Tout est dit, en quelque sorte, par l’écran sur lequel s’affiche le titre : les lettres apparaissent en désordre, avant de former le titre de manière lisible. Le récit procédera de la même façon, éparpillant ses éléments à travers douze chapitres antichronologiques, deux parties de plus de 2 heures, avant de constituer un tout cohérent. La disparition de Laura, l’élément central, va occasionner une multitude de perspectives, mais également une floraison de trames additionnelles qui vont finir par former une toile narrative dense, où les mystères s’empilent, où les réponses permettent d’en éclairer certaines zones tout en générant d’autres questions. Mais si sa capacité à engendrer du mystère intrigue, Trenque Lauquen fascine surtout par son aisance à multiplier les échos dans son scénario, par son art subtil de la préfiguration qui instille du sens en faisant se répondre symboliquement ses différentes trames. Ainsi, le triangle amoureux entre Carmen, Bertino et une troisième personne (un homme d’abord, puis une femme) renvoie à celui constitué par Laura, Ezechiel et Rafa, voire celui qui se dessine entre Laura, Ezechiel et la Dr Esperanza. Derrière le jeu de piste proposé, caractérisé par ces indices manuscrits retrouvés dans les livres et cette correspondance amoureuse exhumée au compte-gouttes, se développe une boucle logique, métaphorique (comme la forme de ce lac qui donne au film son titre), dans laquelle les amours comme les errances d’hier inspirent les amours et les errances d’aujourd’hui.

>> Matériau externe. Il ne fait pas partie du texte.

-- ==== Sys2Proof/Laws/PerInstr.lean ====
section
/-! SUPPORT. Facts proved one instruction at a time. Family `SelectsItsRow`: the word of an instruction selects the
instruction's row of the opcode table, `w & mask = match` (spec/30_encoding.md R101). -/

namespace Sys2Proof.Laws.SelectsItsRow

/-- The word of `i` selects the row of `i`. -/
def Statement (i : Instr) : Prop := encode i &&& i.row.mask = i.row.pattern

/-- A word of format `NNN`, `XNN` or `XYN` selects the row of its category. -/
theorem by_category {w p : Word} (c : Nibble) (hc : catOf w = c) (hp : formatXYN c 0 0 0 = p) : w &&& 0xF000 = p := by
  rw [and_maskNNN, hc, hp]

/-- A word of format `XYn` selects the row of its category and low nibble. -/
theorem by_low_nibble {w p : Word} (c n : Nibble) (hc : catOf w = c) (hn : nOf w = n) (hp : formatXYN c 0 0 n = p) :
    w &&& 0xF00F = p := by
  rw [and_maskXYn, hc, hn, hp]

/-- A word of format `Xnn` selects the row of its category and low byte. -/
theorem by_low_byte {w p : Word} (c : Nibble) (nn : Byte) (hc : catOf w = c) (hn : nnOf w = nn)
    (hp : formatXNN c 0 nn = p) : w &&& 0xF0FF = p := by
  rw [and_maskXnn, hc, hn, hp]

theorem clear : Statement .clear :=
  rfl

theorem ret : Statement .ret :=
  rfl

theorem jump (addr : Addr) : Statement (.jump addr) :=
  by_category _ (catOf_formatNNN ..) rfl

theorem call (addr : Addr) : Statement (.call addr) :=
  by_category _ (catOf_formatNNN ..) rfl

theorem skipEqVal (x : Reg) (nn : Byte) : Statement (.skipEqVal x nn) :=
  by_category _ (catOf_formatXNN ..) rfl

theorem skipNeVal (x : Reg) (nn : Byte) : Statement (.skipNeVal x nn) :=
  by_category _ (catOf_formatXNN ..) rfl

theorem skipEqReg (x : Reg) (y : Reg) : Statement (.skipEqReg x y) :=
  by_low_nibble _ _ (catOf_formatXYN ..) (nOf_formatXYN ..) rfl

theorem set (x : Reg) (nn : Byte) : Statement (.set x nn) :=
  by_category _ (catOf_formatXNN ..) rfl

theorem add (x : Reg) (nn : Byte) : Statement (.add x nn) :=
  by_category _ (catOf_formatXNN ..) rfl

theorem setReg (x : Reg) (y : Reg) : Statement (.setReg x y) :=
  by_low_nibble _ _ (catOf_formatXYN ..) (nOf_formatXYN ..) rfl

theorem or (x : Reg) (y : Reg) : Statement (.or x y) :=
  by_low_nibble _ _ (catOf_formatXYN ..) (nOf_formatXYN ..) rfl

theorem and (x : Reg) (y : Reg) : Statement (.and x y) :=
  by_low_nibble _ _ (catOf_formatXYN ..) (nOf_formatXYN ..) rfl

theorem xor (x : Reg) (y : Reg) : Statement (.xor x y) :=
  by_low_nibble _ _ (catOf_formatXYN ..) (nOf_formatXYN ..) rfl

theorem addReg (x : Reg) (y : Reg) : Statement (.addReg x y) :=
  by_low_nibble _ _ (catOf_formatXYN ..) (nOf_formatXYN ..) rfl

theorem sub1 (x : Reg) (y : Reg) : Statement (.sub1 x y) :=
  by_low_nibble _ _ (catOf_formatXYN ..) (nOf_formatXYN ..) rfl

theorem shr (x : Reg) (y : Reg) : Statement (.shr x y) :=
  by_low_nibble _ _ (catOf_formatXYN ..) (nOf_formatXYN ..) rfl

theorem sub2 (x : Reg) (y : Reg) : Statement (.sub2 x y) :=
  by_low_nibble _ _ (catOf_formatXYN ..) (nOf_formatXYN ..) rfl

theorem shl (x : Reg) (y : Reg) : Statement (.shl x y) :=
  by_low_nibble _ _ (catOf_formatXYN ..) (nOf_formatXYN ..) rfl

theorem skipNeReg (x : Reg) (y : Reg) : Statement (.skipNeReg x y) :=
  by_low_nibble _ _ (catOf_formatXYN ..) (nOf_formatXYN ..) rfl

theorem setIndex (addr : Addr) : Statement (.setIndex addr) :=
  by_category _ (catOf_formatNNN ..) rfl

theorem jumpOffset (addr : Addr) : Statement (.jumpOffset addr) :=
  by_category _ (catOf_formatNNN ..) rfl

theorem rand (x : Reg) (nn : Byte) : Statement (.rand x nn) :=
  by_category _ (catOf_formatXNN ..) rfl

theorem display (x : Reg) (y : Reg) (n : Nibble) : Statement (.display x y n) :=
  by_category _ (catOf_formatXYN ..) rfl

theorem skipIfKey (x : Reg) : Statement (.skipIfKey x) :=
  by_low_byte _ _ (catOf_formatXNN ..) (nnOf_formatXNN ..) rfl

theorem skipIfNotKey (x : Reg) : Statement (.skipIfNotKey x) :=
  by_low_byte _ _ (catOf_formatXNN ..) (nnOf_formatXNN ..) rfl

theorem getDelay (x : Reg) : Statement (.getDelay x) :=
  by_low_byte _ _ (catOf_formatXNN ..) (nnOf_formatXNN ..) rfl

theorem waitForKey (x : Reg) : Statement (.waitForKey x) :=
  by_low_byte _ _ (catOf_formatXNN ..) (nnOf_formatXNN ..) rfl

theorem setDelay (x : Reg) : Statement (.setDelay x) :=
  by_low_byte _ _ (catOf_formatXNN ..) (nnOf_formatXNN ..) rfl

theorem setSound (x : Reg) : Statement (.setSound x) :=
  by_low_byte _ _ (catOf_formatXNN ..) (nnOf_formatXNN ..) rfl

theorem addIndex (x : Reg) : Statement (.addIndex x) :=
  by_low_byte _ _ (catOf_formatXNN ..) (nnOf_formatXNN ..) rfl

theorem getFontChar (x : Reg) : Statement (.getFontChar x) :=
  by_low_byte _ _ (catOf_formatXNN ..) (nnOf_formatXNN ..) rfl

theorem binToDec (x : Reg) : Statement (.binToDec x) :=
  by_low_byte _ _ (catOf_formatXNN ..) (nnOf_formatXNN ..) rfl

theorem storeMem (x : Reg) : Statement (.storeMem x) :=
  by_low_byte _ _ (catOf_formatXNN ..) (nnOf_formatXNN ..) rfl

theorem loadMem (x : Reg) : Statement (.loadMem x) :=
  by_low_byte _ _ (catOf_formatXNN ..) (nnOf_formatXNN ..) rfl

end Sys2Proof.Laws.SelectsItsRow
end

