theorem endsAfter_unique {n m : Nat} (first : EndsAfter n s t) (second : EndsAfter m s u) : n = m ∧ t = u := by
  obtain rfl : n = m := Nat.le_antisymm (not_lt.mp (endsAfter_not_before second first))
    (not_lt.mp (endsAfter_not_before first second))
  refine ⟨rfl, ?_⟩
  cases first.1.symm.trans second.1
  rfl

theorem endsAfter_zero (at_end : s.atEnd = true) : EndsAfter 0 s s :=
  ⟨rfl, at_end, fun _ _ lt => absurd lt (Nat.not_lt_zero _)⟩

/-- Being at the end is a matter of the pc, memory, the latch and `load_error`. -/
theorem atEnd_congr (pc : t.pc = s.pc) (mem : t.mem = s.mem) (fault : t.fault = s.fault)
    (loadError : t.loadError = s.loadError) : t.atEnd = s.atEnd := by
  simp only [State.atEnd, State.canFetch, State.fetched, State.byteAt, pc, mem, fault, loadError]

/-- The jump takes the advanced pc back to where it was. -/
theorem step_atEnd (at_end : s.atEnd = true) (turn : s.input.turn = .instruction) (close : s.input.close = false) :
    step s = .next { s with displayChanged := false, feed := s.feed.tail, samples := s.samples + 1 } := by
  obtain ⟨fetch, latch, accepted, jump⟩ := atEnd_iff.mp at_end
  have fetches : Fetches s := ⟨turn, close, latch, accepted, of_decide_eq_true fetch⟩
  have back : s.advance.setPc (zextAddr (s.pc.setWidth 12)) = { s with displayChanged := false } := by
    rw [zextAddr_pc fetch]
    rfl
  rw [step_fetches_ok fetches jump rfl, back, latchDirty_eq]
  simp [State.nextInput]

end EndOfRun

/-- Settles O58: the word of a `Jump` by the encoder; two ends by comparing their numbers of moves. -/
theorem endOfRunIsTheFirstJumpToItself : Obligations.EndOfRunIsTheFirstJumpToItself :=
  ⟨fun _ => atEnd_iff_jump_to_itself, fun _ _ _ _ _ => endsAfter_unique, fun _ => endsAfter_zero⟩

/-- Settles O59: by whose turn it is; an instruction turn runs the jump or is closed. -/
theorem endOfRunIsKeptUntilReset : Obligations.EndOfRunIsKeptUntilReset := by
  intro s at_end
  obtain ⟨-, latch, accepted, -⟩ := atEnd_iff.mp at_end
  refine ⟨step_atEnd at_end, fun turn => step_closed turn accepted latch, fun t h => ?_⟩
  rcases step_cases h with ⟨image, turn, -⟩ | ⟨-, rfl⟩ | ⟨turn, -, -, close, -⟩
  case inl => exact .inl ⟨image, turn⟩
  case inr.inl =>
    rw [timerTick_eq]
    exact .inr ⟨(atEnd_congr rfl rfl rfl rfl).trans at_end, rfl⟩
  case inr.inr =>
    cases (step_atEnd at_end turn close).symm.trans h
    exact .inr ⟨(atEnd_congr rfl rfl rfl rfl).trans at_end, rfl⟩

end Sys2Proof.Claims
end
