-- ==== Sys2Proof/Safety.lean ====
section
/-! DEFINITION. What a safe run is, in the terms claims use: the invariant of 10_state.md R34, the bound on OUTCNT
(R21), output validity (70_reset_and_hazards.md R131), a stuck machine (R129, R133) and the host's duties. -/

namespace Sys2Proof.Machine

/-- The states R34 describes, with what R19, R22, R25, R72 and R113 add about a command in progress. -/
structure Block.Inv (b : Block) : Prop where
  /-- PHASE = IDLE implies STAGE = `[]`. -/
  idle_stage : b.phase = .idle → b.stage = []
  /-- `|STAGE| <= 5`. -/
  stage_cap : b.stage.length ≤ Config.stageCap
  /-- `|DL| <= 2`. -/
  dl_cap : b.dl.length ≤ 2
  /-- `IDX <= CUR_LEN`. -/
  idx_le : b.idx ≤ b.curLen
  /-- PHASE = IDLE and CMPL = 0: no command has been accepted since reset, so every element still has its reset
  value (DEDUCED, assumption 12). -/
  fresh : b.phase = .idle → b.cmpl = false → b = Block.reset
  /-- ESC_ERR = 1 or U_STATE = ESCAPED only under UNESCAPE or DECODE_FRAME. -/
  unesc_op : b.escErr = true ∨ b.uState = .escaped → b.curOp = 1 ∨ b.curOp = 4
  /-- DL, SOF_BAD and EOF_BAD are in use only under DECODE_FRAME. -/
  decode_op : b.dl ≠ [] ∨ b.sofBad = true ∨ b.eofBad = true → b.curOp = 4
  /-- STATUS.CODE <= 4. -/
  code_le : b.code ≤ 4
  /-- CUR_OP is one of the five operations (R25, R60). -/
  op_le : b.curOp ≤ 4
  /-- While BUSY = 1, CODE reads 0 and CMPL is 0 (R113, R19). -/
  busy_code : b.phase = .run → b.code = 0 ∧ b.cmpl = false
  /-- TAIL runs only when all input has been consumed (R72). -/
  tail_idx : b.tailDone = true → b.idx = b.curLen
  /-- ESCAPE and UNESCAPE leave CSUM 0 (R22). -/
  csum_zero : b.curOp ≤ 1 → b.acc = 0

/-- The machine's invariant: the block's (R34). The host's side is free. -/
def State.Inv (s : State) : Prop := s.block.Inv

/-- The bytes written and staged so far never exceed two for each byte consumed, one at ACCEPT and five at TAIL
(R21, R77, R83, R96). -/
def Block.OutBounded (b : Block) : Prop :=
  b.outcnt.toNat + b.stage.length
    ≤ 2 * b.idx.toNat + 1 + (if b.tailDone then Config.stageCap else 0)

/-- The machine waits for ever: its step changes nothing (R129, R133). -/
def State.Stuck (s : State) : Prop := step s = .next s

/-- The bytes UNESCAPE or DECODE_FRAME wrote are a result: CMPL = 1 and CODE = OK (R131). -/
def State.outputValid (s : State) : Bool := s.block.cmpl && decide (s.block.code = ResultCode.ok.value)

/-- The host's duties for one command word and its input bytes (R53, R129, R130, R133): exactly LEN bytes for a legal
word and none for an illegal one, and every output byte accepted. The word is at the command port, the bytes are
next in the input queue (`more` follows them), and the host leaves every turn to the block. -/
structure State.Supplied (s : State) (w : Word64) (input more : List Byte) : Prop where
  idle : s.block.phase = .idle
  port : s.host.cmdQ.head? = some w
  bytes : s.host.inQ = input ++ more
  exact_length : ∀ i, decodeCmd w = .ok i → input.length = i.len
  no_input_if_illegal : ∀ e, decodeCmd w = .error e → input = []
  accepts : s.host.outAccepts = true
  quiet : s.host.script = []

/-- The input bytes an action of the host adds to the input queue (R53). -/
def HostAction.pushed : HostAction → List Byte
  | .push x => [x]
  | .offer _ | .accepting _ | .readReg _ | .assertReset | .discardInput _ | .expectOut _ | .blockTurn | .poll => []

/-- The action leaves a command in progress to run: it is no reset and removes no input. -/
def HostAction.keepsCommand : HostAction → Bool
  | .assertReset | .discardInput _ => false
  | .offer _ | .push _ | .accepting _ | .readReg _ | .expectOut _ | .blockTurn | .poll => true

/-- The input bytes the block has not consumed: those queued, then those the host has yet to push. -/
def State.inputToCome (s : State) : List Byte := s.host.inQ ++ s.host.script.flatMap HostAction.pushed

/-! ## When each event of a command is ready: premises on the state alone -/

/-- Command `i` is in progress (R24, R25). -/
structure State.Running (s : State) (i : Instr) : Prop where
  run : s.block.phase = .run
  op : s.block.curOp = i.op
  len : s.block.curLen = i.lenField

/-- CONSUME of the byte `x` is enabled for command `i`, and `xs` follows in the input queue (R70). -/
structure State.ConsumeReady (s : State) (i : Instr) (x : Byte) (xs : List Byte) : Prop
    extends State.Running s i where
  stage : s.block.stage = []
  idx : s.block.idx < s.block.curLen
  input : s.host.inQ = x :: xs

/-- EMIT of the byte `x` is enabled for command `i`, and `xs` follows in STAGE (R71). -/
structure State.EmitReady (s : State) (i : Instr) (x : Byte) (xs : List Byte) : Prop
    extends State.Running s i where
  stage : s.block.stage = x :: xs
  accepts : s.host.outAccepts = true

/-- TAIL is enabled for command `i` (R72). -/
structure State.TailReady (s : State) (i : Instr) : Prop extends State.Running s i where
  idx : s.block.idx = s.block.curLen
  stage : s.block.stage = []
  tailDone : s.block.tailDone = false

/-- COMPLETE is enabled for command `i` (R73). -/
structure State.CompleteReady (s : State) (i : Instr) : Prop extends State.Running s i where
  idx : s.block.idx = s.block.curLen
  stage : s.block.stage = []
  tailDone : s.block.tailDone = true

/-- The rows of R74 as a function of the command. -/
def handlersOf : Instr → Handlers
  | .escape _ => escapeHandlers
  | .unescape _ => unescapeHandlers
  | .checksum _ => checksumHandlers
  | .encodeFrame _ => encodeFrameHandlers
  | .decodeFrame _ => decodeFrameHandlers

/-- The number of block events of a command (R78): `1 + LEN + |out| + 1 + 1` for a legal word, 1 for an illegal one. -/
def eventCount (w : Word64) (input : List Byte) : Nat :=
  match decodeCmd w with
  | .ok i => 1 + i.len + (txWord w input).out.length + 1 + 1
  | .error _ => 1

end Sys2Proof.Machine
end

Une structure étonnante, hypnotisante presque, qui peut vite être perçue comme frustrante et trop théorique. On retrouve les mêmes difficultés d’approche que dans l’excellent Tabou de Miguel Gomes, avec cette forme filmique étudiée pour laisser transparaitre le pouvoir de la fiction. Qu'importe la destination, la résolution ou non des énigmes, la fiction est un chemin qui se suffit à lui-même, une expérience romanesque à travers laquelle on vibre, on rêve, on s’émeut...

Si le pouvoir de la fiction s’exalte à travers de nombreux artifices (fondus enchaînés, flashbacks, voix-off...), Laura Citarella accorde une place particulière au changement de points de vue (changements de focales, bascules de point...) : dès l’introduction, elle incite le regard à observer le cadre, l’arrière-plan, les individus, leurs interactions et les espaces qu’ils traversent. Elle invite le spectateur à ausculter le monde d’une nouvelle manière, à travers des yeux féminins et non plus exclusivement masculins.

Dès les premières minutes, d’ailleurs, les hommes sont décrits par leur incapacité à être des éléments moteurs (à l’arrêt, prisonniers de leur obsession, perdus sans cette femme devenue boussole de leur vie), tandis que les rênes de la narration sont tenues progressivement par la femme : le jeu de piste progresse à travers les figures féminines (Carmen, Laura), à travers la voix de Laura qui transporte dans le présent le pouvoir érotique de Carmen, à travers ses yeux également qui traquent le mysticisme d’une plante légendaire, les apparitions d’une mystérieuse créature, ou la présence d’une ville comme Trenque Lauquen qui n’apparait pourtant sur aucune carte récente. C’est le rapport au monde, la manière de le concevoir, qui vient de changer.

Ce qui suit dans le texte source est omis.